Thursday, April 24, 2008

Pigs DO Become Clean in Washing Machines

Ladies and Gentlemen, after years of research, writing and heavy doses of candle wax, I have finally come to a conclusion. This is research that the whole world has been waiting for. This was research that was backbreaking and socially isolating. Everyone will want to know about this research. Well, this introduction is so good, so attention grabbing, I certainly want to know what this research was all about. It really was a huge undertaking, hermatising myself with five different pigs of shape size and personality. What was that, you might say, Pigs? Ahh but pigs were what this research was all about. You see, know after months of research, I can tell you that indeed, pig's do become clean in washing machines.

The first pigs name was Boris; Boris was the pig that gave me my first deduction. If a pig is larger than the washing machine you have, it will not fit. Unfortunately, it took me five months to reach this first conclusion, so after holding up several stores, robbing people's houses and all the money I stole from Barbara Streisand fan club, I was able to go out and buy myself five different washing machines of shape size and personality.

My second pigs name was seconds. Seconds was the pig that gave me my second deduction. Pigs will not get into washing machines, by themselves. So I decided to build a washing machine that if was placed in front of a pig the pig would have no choice but to go inside the washing machine. Then the question arose, how do I make a pig run.

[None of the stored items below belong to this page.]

-- ==== Sys2Proof/Tests/Slice0.lean ====
section
/-! SUPPORT. Tests: the checks of WellFormed, decoding of words written out from R90 and R101, the vectors of
95_test_vectors.md on the toy parameters of R9, and for each statement with hypotheses a state that meets them. -/

namespace Sys2Proof.Tests

open Sys2Proof.Machine Sys2Proof.Config Sys2Proof.Laws

/-! ## WellFormed: one ill-formed term for each check (R92, R98, R282) -/

theorem test_wf_penc_register : (Instr.penc 0 8).wellFormed = false := by decide
theorem test_wf_pdec_register : (Instr.pdec 8 0).wellFormed = false := by decide
theorem test_wf_gensk_register : (Instr.gensk 255).wellFormed = false := by decide
theorem test_wf_pubkey_d : (Instr.pubkey 8 0).wellFormed = false := by decide
theorem test_wf_pubkey_s1 : (Instr.pubkey 0 8).wellFormed = false := by decide
theorem test_wf_init_s1 : (Instr.init 0 1 8 0).wellFormed = false := by decide
theorem test_wf_init_s2 : (Instr.init 0 1 0 8).wellFormed = false := by decide
theorem test_wf_init_same_destination : (Instr.init 4 4 0 0).wellFormed = false := by decide
theorem test_wf_compl_register : (Instr.compl 0 8 0).wellFormed = false := by decide
theorem test_wf_enc_count : (Instr.enc 0 0 0 257).wellFormed = false := by decide
theorem test_wf_enc_source_range : (Instr.enc 0 255 0 2).wellFormed = false := by decide
theorem test_wf_enc_destination_range : (Instr.enc 255 0 0 2).wellFormed = false := by decide
theorem test_wf_dec_count : (Instr.dec 0 0 0 257).wellFormed = false := by decide
theorem test_wf_dec_source_range : (Instr.dec 0 1 0 256).wellFormed = false := by decide
theorem test_wf_dec_destination_range : (Instr.dec 1 0 0 256).wellFormed = false := by decide
theorem test_wf_pack_count : (Instr.pack 0 4097).wellFormed = false := by decide
theorem test_wf_unpack_count : (Instr.unpack 0 257).wellFormed = false := by decide
theorem test_wf_unpack_range : (Instr.unpack 255 2).wellFormed = false := by decide
theorem test_wf_accepts_limits :
    (Instr.enc 0 0 255 256).wellFormed = true ∧ (Instr.pack 255 4096).wellFormed = true ∧
      (Instr.unpack 255 1).wellFormed = true ∧ (Instr.init 0 255 7 7).wellFormed = true := by decide

/-! ## Decoding words written out field by field from R90: RSV, N, D2, S2, S1, D, OP -/

theorem test_decode_nop : decode 0x0000000000000000 = .ok .nop := by decide
theorem test_decode_penc : decode 0b00000000000_0000000000000_00000000_00000000_00000101_00000011_00000001 =
    .ok (.penc 3 5) := by decide
theorem test_decode_pdec : decode 0x0000000000010102 = .ok (.pdec 1 1) := by decide
theorem test_decode_gensk : decode 0x0000000000000303 = .ok (.gensk 3) := by decide
theorem test_decode_pubkey : decode 0b00000000000_0000000000000_00000000_00000000_00000110_00000010_00000100 =
    .ok (.pubkey 2 6) := by decide
theorem test_decode_init : decode 0x0000000301010205 = .ok (.init 2 3 1 1) := by decide
theorem test_decode_compl : decode 0x0000000002000906 = .ok (.compl 9 0 2) := by decide
theorem test_decode_commit : decode 0x0000000000030807 = .ok (.commit 8 3) := by decide
theorem test_decode_enc : decode 0x0000020003040608 = .ok (.enc 6 4 3 2) := by decide
theorem test_decode_dec : decode 0x0000020009060A09 = .ok (.dec 10 6 9 2) := by decide
theorem test_decode_pack : decode 0b00000000000_1000000000000_00000000_00000000_00000000_11111111_00001010 =
    .ok (.pack 255 4096) := by decide
theorem test_decode_unpack : decode 0x00000200000A000B = .ok (.unpack 10 2) := by decide
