-- ==== Sys2Proof/Word.lean ====
section
/-!
DEFINITION. The word types of the model and the sparse table every addressed store is held in.
-/
namespace Sys2Proof

abbrev Byte := BitVec 8
abbrev Half := BitVec 16
/-- Every register is 32 bits wide (R597). -/
abbrev Word := BitVec 32
abbrev DWord := BitVec 64
abbrev QWord := BitVec 128

/-- A sparse table: (key, value) pairs, keys strictly rising, no entry equal to what an unlisted key reads as. -/
abbrev Tbl (α : Type) := List (Nat × α)

end Sys2Proof
end

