-- ==== Sys2Proof/Config.lean ====
section
/-!
DEFINITION. The free values: constants without a body, so that no proof can lean on a value the spec leaves open.
-/
namespace Sys2Proof.Config

/-- A value the spec leaves open, fresh at each draw: the step applies it to `State.free` and advances that count. -/
opaque fresh : Nat → Nat

/-- What a transcendental function (its FN code of R176) gives for a binary32 input where R105 bounds an
approximation and states no value. -/
opaque approx : Nat → Nat → Nat

/-- The row of a stack that holds a line of it, and the bank of a row: an order R227 leaves to the device. -/
opaque hbmRow : Nat → Nat
opaque hbmBank : Nat → Nat

/-- The set of a region TLB that a page falls in: R271 fixes no hash. -/
opaque tlbSet : Nat → Nat

end Sys2Proof.Config
end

So I went out and I researched the human race. Why do humans run. One answer is that we are in a hurry. Pigs don't have much to hurry about… Another was for pleasure, no, pigs don't really o that either, then I noticed, what happens if a female human walks away from the male human, the male follows, So therefore, I would need a pig that other pigs would follow. Her name was charleta. Ahh and what a wonderful pig she was. We were going to get married until Boris got jealous and head butted me. But where was I going to find a pig that would follow my charleta?

Larry, his name was Larry, a very stupid animal of course but still, he and charleta hit it off really well. Larry was always coming up with little bits of wisdom. For example, he saw pigeons as very polite animals. Excuse me sir, might if I have a chip there buddy? Where as he saw seagulls as the most rude animals on the planet because they don't just ask for a, they fly up to you and yell give us a bloody chip.

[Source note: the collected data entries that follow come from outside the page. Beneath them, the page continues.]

/-- The ROUND unit (R58). -/
def roundRegs : List RegRow :=
  [
    ⟨"CTL", 0x0, [], false, [⟨23, 20, .W2, 0x0⟩, ⟨19, 16, .W2, 0x0⟩, ⟨10, 8, .W2, 0x2⟩, ⟨5, 5, .W2, 0x0⟩, ⟨4, 4, .W2, 0x0⟩, ⟨3, 2, .W2, 0x0⟩, ⟨0, 0, .W2, 0x0⟩]⟩,
    ⟨"STS", 0x10, [], false, [⟨16, 16, .RO, 0x0⟩, ⟨15, 12, .RO, 0x0⟩, ⟨11, 10, .RL, 0x3⟩, ⟨7, 3, .RO, 0x0⟩, ⟨2, 0, .RL, 0x0⟩]⟩,
    ⟨"RND_LO", 0x20, [], false, [⟨31, 0, .RO, 0x0⟩]⟩,
    ⟨"RND_HI", 0x24, [], false, [⟨31, 0, .RO, 0x0⟩]⟩,
    ⟨"RND_OFS", 0x28, [], false, [⟨31, 31, .RO, 0x0⟩, ⟨9, 0, .RO, 0x0⟩]⟩,
    ⟨"EPOCH", 0x30, [], false, [⟨15, 0, .RW, 0x0⟩]⟩,
    ⟨"MASTER", 0x34, [], false, [⟨17, 0, .RO, 0x0⟩]⟩,
    ⟨"STANDBY", 0x40, [], false, [⟨17, 16, .RW, 0x0⟩, ⟨15, 0, .RW, 0x100⟩]⟩,
    ⟨"HOLD", 0x44, [], false, [⟨23, 0, .RW, 0x10000⟩]⟩,
    ⟨"ASYM_n", 0x80, [(16, 4)], false, [⟨7, 0, .RW, 0x0⟩]⟩,
    ⟨"DELAY_n", 0xC0, [(16, 4)], false, [⟨31, 31, .RO, 0x0⟩, ⟨23, 0, .RO, 0x0⟩]⟩,
    ⟨"OFFSET", 0x100, [], false, [⟨15, 0, .RO, 0x0⟩]⟩,
    ⟨"PPS_RND_LO", 0x110, [], false, [⟨31, 0, .RO, 0x0⟩]⟩,
    ⟨"PPS_RND_HI", 0x114, [], false, [⟨31, 0, .RO, 0x0⟩]⟩,
    ⟨"PPS_OFS", 0x118, [], false, [⟨31, 31, .RO, 0x0⟩, ⟨9, 0, .RO, 0x0⟩]⟩,
    ⟨"MISS_CNT", 0x200, [], true, [⟨31, 0, .RO, 0x0⟩]⟩,
    ⟨"LATE_CNT", 0x204, [], true, [⟨31, 0, .RO, 0x0⟩]⟩,
    ⟨"BAD_CNT", 0x208, [], true, [⟨31, 0, .RO, 0x0⟩]⟩,
    ⟨"STALE_CNT", 0x20C, [], true, [⟨31, 0, .RO, 0x0⟩]⟩,
    ⟨"STEP_CNT", 0x210, [], true, [⟨31, 0, .RO, 0x0⟩]⟩
  ] ++
  [
    ⟨"HOLD_CNT", 0x214, [], true, [⟨31, 0, .RO, 0x0⟩]⟩,
    ⟨"SNAP", 0x1F0, [], false, [⟨31, 0, .WO, 0x0⟩]⟩
  ]

/-- The SEDGE unit (R632). -/
def sedgeRegs : List RegRow :=
  [
    ⟨"STS", 0x0, [], false, [⟨31, 29, .RL, 0x0⟩, ⟨28, 28, .RL, 0x0⟩, ⟨27, 25, .RO, 0x0⟩, ⟨23, 16, .RO, 0x0⟩, ⟨7, 4, .RL, 0x0⟩, ⟨3, 0, .RL, 0x0⟩]⟩,
    ⟨"SVN", 0x10, [], false, [⟨31, 24, .RO, 0x0⟩, ⟨23, 16, .RO, 0x0⟩, ⟨15, 8, .RO, 0x0⟩, ⟨3, 0, .RO, 0x0⟩]⟩,
    ⟨"FABRIC", 0x20, [], false, [⟨31, 31, .RO, 0x0⟩, ⟨17, 0, .RO, 0x0⟩]⟩,
    ⟨"OWNER", 0x24, [], false, [⟨31, 31, .RO, 0x0⟩]⟩,
    ⟨"IDE", 0x30, [], false, [⟨8, 0, .RL, 0x0⟩]⟩,
    ⟨"TDI_p", 0x40, [(8, 4)], false, [⟨11, 8, .RO, 0x0⟩, ⟨1, 0, .RL, 0x0⟩]⟩,
    ⟨"SESSION_CNT", 0x200, [], true, [⟨31, 0, .RO, 0x0⟩]⟩,
    ⟨"AUTH_FAIL_CNT", 0x204, [], true, [⟨31, 0, .RO, 0x0⟩]⟩,
    ⟨"KEM_CNT", 0x208, [], true, [⟨31, 0, .RO, 0x0⟩]⟩,
    ⟨"KEYUPD_CNT", 0x20C, [], true, [⟨31, 0, .RO, 0x0⟩]⟩,
    ⟨"ZERO_CNT", 0x210, [], true, [⟨31, 0, .RO, 0x0⟩]⟩,
    ⟨"RESEED_CNT", 0x214, [], true, [⟨31, 0, .RO, 0x0⟩]⟩,
    ⟨"HEALTH_FAIL_CNT", 0x218, [], true, [⟨31, 0, .RO, 0x0⟩]⟩,
    ⟨"SNAP", 0x7F0, [], false, [⟨31, 0, .WO, 0x0⟩]⟩
  ]

/-- The HL unit (R469). -/
def hlRegs : List RegRow :=
  [
    ⟨"CTL", 0x0, [], false, [⟨23, 16, .RW, 0xA⟩, ⟨15, 0, .RW, 0x3E8⟩]⟩,
    ⟨"STS", 0x10, [], false, [⟨31, 30, .RL, 0x0⟩, ⟨29, 29, .RL, 0x0⟩, ⟨28, 28, .RO, 0x0⟩, ⟨27, 27, .RL, 0x0⟩, ⟨26, 26, .RL, 0x0⟩, ⟨23, 20, .RL, 0x0⟩, ⟨15, 8, .RO, 0x0⟩]⟩,
    ⟨"LWL_STS", 0x20, [], false, [⟨31, 31, .RO, 0x0⟩, ⟨9, 0, .RO, 0x0⟩]⟩,
    ⟨"LWL_OVF_LO", 0x24, [], false, [⟨31, 0, .RO, 0x0⟩]⟩,
    ⟨"LWL_OVF_HI", 0x28, [], false, [⟨31, 0, .RO, 0x0⟩]⟩,
    ⟨"IRQ_PEND_w", 0x100, [(64, 4)], false, [⟨31, 0, .RL, 0x0⟩]⟩,
    ⟨"RETRAIN_CNT", 0x200, [], true, [⟨31, 0, .RO, 0x0⟩]⟩,
    ⟨"HOLD_CNT", 0x204, [], true, [⟨31, 0, .RO, 0x0⟩]⟩,
    ⟨"ABANDON_CNT", 0x208, [], true, [⟨31, 0, .RO, 0x0⟩]⟩,
    ⟨"LWL_DROP_CNT", 0x20C, [], true, [⟨31, 0, .RO, 0x0⟩]⟩,
    ⟨"CTO_CNT", 0x210, [], true, [⟨31, 0, .RO, 0x0⟩]⟩,
    ⟨"UNEXP_CNT", 0x214, [], true, [⟨31, 0, .RO, 0x0⟩]⟩,
    ⟨"BADREQ_CNT", 0x218, [], true, [⟨31, 0, .RO, 0x0⟩]⟩,
    ⟨"L1_CNT", 0x21C, [], true, [⟨31, 0, .RO, 0x0⟩]⟩,
    ⟨"MSG_CNT", 0x220, [], true, [⟨31, 0, .RO, 0x0⟩]⟩,
    ⟨"SNAP", 0x7F0, [], false, [⟨31, 0, .WO, 0x0⟩]⟩,
    ⟨"LWL_n_W0", 0x1000, [(512, 16)], false, [⟨31, 31, .RO, 0x0⟩, ⟨30, 29, .RO, 0x0⟩, ⟨28, 28, .RO, 0x0⟩, ⟨27, 27, .RO, 0x0⟩, ⟨26, 21, .RO, 0x0⟩, ⟨20, 14, .RO, 0x0⟩, ⟨7, 0, .RO, 0x0⟩]⟩,
    ⟨"LWL_n_W1", 0x1004, [(512, 16)], false, [⟨31, 0, .RO, 0x0⟩]⟩,
    ⟨"LWL_n_W2", 0x1008, [(512, 16)], false, [⟨13, 0, .RO, 0x0⟩]⟩,
    ⟨"LWL_n_W3", 0x100C, [(512, 16)], false, [⟨15, 0, .RO, 0x0⟩]⟩
  ] ++
  [
    ⟨"BIAS_w", 0x10000, [(6144, 4)], false, [⟨31, 0, .RO, 0x0⟩]⟩
  ]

Charleta was a little nervous about their date but after supplying them with their adequate needs for a date, I sent them off in the hopes that their bond would become so great that Larry would declare I love this pig, and I would follow her to the ends off the earth.

4 months later Dinner was born. No, I didn't name it because she gave birth to bits of bacon, but because I was extremely hungry when I named him. Charleta always wanted to to have a water birth and I was happy to oblige when I told her that I have five different washing machines of shape size and personality.

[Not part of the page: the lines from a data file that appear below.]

/-- Who handed over a write toward the host. -/
inductive WtOwner where
  | stream (core : Nat)
  | copy (engine : Nat) (list : Nat)
  | bittern
  deriving DecidableEq, Repr

/-- A write-through entry: number, line, offset and bytes, owner, context, and the place a zero-line installs at. -/
structure Wt where
  id : Nat
  line : Nat
  off : Nat
  data : List Byte
  owner : WtOwner
  ctx : Option Nat
  cls : Nat
  zero : Option Nat := none
  gen : Nat := 0                      -- attach generation (R469)
  deriving DecidableEq, Repr

/-- A running maintenance operation of R306: its code, scope, line or sets and ways, the write-through entries it
waits for, and its command. -/
structure DcOp where
  op : Nat
  bySet : Bool
  line : Nat
  first : Nat
  count : Nat
  ways : Nat
  wts : List Nat
  cmd : Option Cmd
  deriving DecidableEq, Repr

structure DcSt where
  state : DcState := .off
  lines : Tbl DLine := []             -- by 16 × set + way
  fills : List Fill := []
  wt : List Wt := []
  evb : List Nat := []                -- lines in the eviction buffer
  nextId : Nat := 0
  set : Nat := 0
  op : Option DcOp := none
  deriving DecidableEq, Repr

/-! ### Lodes (chapter 13) -/

inductive LodeState where
  | off | dark | probe | train | auth | active | quarantine
  deriving DecidableEq, Repr

def LodeState.code : LodeState → Nat
  | .off => 0 | .dark => 1 | .probe => 2 | .train => 3 | .auth => 4 | .active => 5 | .quarantine => 6

/-- A data block in the replay buffer (R391): its number, the header and the 624 slot bytes it was first sent with, and
the key. -/
structure Blk where
  n : Nat
  header : Nat
  slots : List Byte
  key : Nat
  deriving DecidableEq, Repr

/-- A key switch under way (R403): the new key, its first data block number and its first CCTR. -/
structure KeySw where
  key : Nat
  n : Nat
  c : Nat
  deriving DecidableEq, Repr

structure LodeSt where
  state : LodeState := .off
  fresh : Bool := true                -- in TRAIN: for a new session
  backoff : Nat := 0                  -- interval before the next probe burst, in ms
  txw : Nat := 0                      -- widths as codes, and groups (R387, R395)
  txg : Nat := 0
  rxw : Nat := 0
  rxg : Nat := 0
  lock : Nat := 0                     -- by receive lane
  degraded : Nat := 0
  infoTx : Bool := false              -- TRAIN_INFO sent, received
  infoRx : Bool := false
  authIn : List Byte := []            -- bytes of the AUTH message being assembled
  authFrag : Nat := 0                 -- next fragment number
  authDone : Bool := false            -- the exchange is complete and its keys can be installed
  authStep : Nat := 0                 -- messages of the exchange that have come from the partner
  peer : Option (Bool × Nat) := none  -- role bit and identifier of the certificate accepted in the exchange
  txKey : Nat := 0                    -- names of the keys in force; 0 none
  rxKey : Nat := 0
  txNext : Option KeySw := none
  rxNext : Option KeySw := none
  n : Nat := 0                        -- number of the next data block
  replay : List Blk := []
  resend : List Nat := []             -- numbers of held blocks to send again
  e : Nat := 0                        -- data block number expected
  nak : Bool := false
  nakAgain : Bool := false
  nakSeen : Bool := false             -- a NAK has been acted on
  timeouts : Nat := 0
  cctrTx : Nat := 0
  cctrRx : Option Nat := none         -- last CCTR accepted
  msgs : List (Nat × Nat) := []       -- messages to send: type and body
  inbox : List (Nat × Nat) := []      -- messages received in accepted blocks and not yet processed
  trying : Nat := 0                   -- receive lanes under retraining (R397)
  mark : Option Nat := none           -- a Round mark to send
  setDue : Bool := false              -- a marker set to send before the next block
  want : Option (Nat × Nat) := none   -- width and group asked for
  asks : Nat := 0
  ue : Nat := 0                       -- counts of the window of R405
  tag : Nat := 0
  bad : Nat := 0
  retrains : Nat := 0
  authFails : Nat := 0
  qcnt : Nat := 0
  latched : Bool := false
  partner : Option (Bool × Nat) := none
  session : Bool := false             -- keys of a session are installed
  since : Nat := 0                    -- Round, N and CCTR at which the transmit key came into use (R625)
  keyN : Nat := 0
  keyC : Nat := 0
  disable : Option Cmd := none        -- the LODE_CTL disable that drains (R495)
  deriving DecidableEq, Repr

/-! ### The fabric (chapter 14) -/

/-- A packet (R416 to R418): the fields of its routing header, bits [127:32] of its operation header, its payload; for
an arrival, the bits [16:0] that shall be zero and the CRC it carried. -/
structure Pkt where
  ty : Nat
  len : Nat
  dstId : Nat
  dstEp : Nat
  dstConn : Nat
  srcId : Nat
  srcEp : Nat
  psn : Nat := 0
  rsig : Bool := false
  cgen : Nat
  rsv : Nat := 0
  op : Nat
  payload : List Byte
  crc : Nat := 0
  deriving DecidableEq, Repr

The moment breakfast was born, I grabbed charleta, threw her off the washing machine, slammed the lid and listened to the delightful orchestra of thumping of a newborn baby pig in a washing machine. After the cycle had finished I opened the lid and found that all the gunk that had been on Breakfast when he was born was now completely gone.

I have presented the facts to you tonight. So go out and tell your friends, tell your neighbors, tell the guy running up and down the street thinking he's a fire engine, tell the bank, which bank, I don't know I can't remember.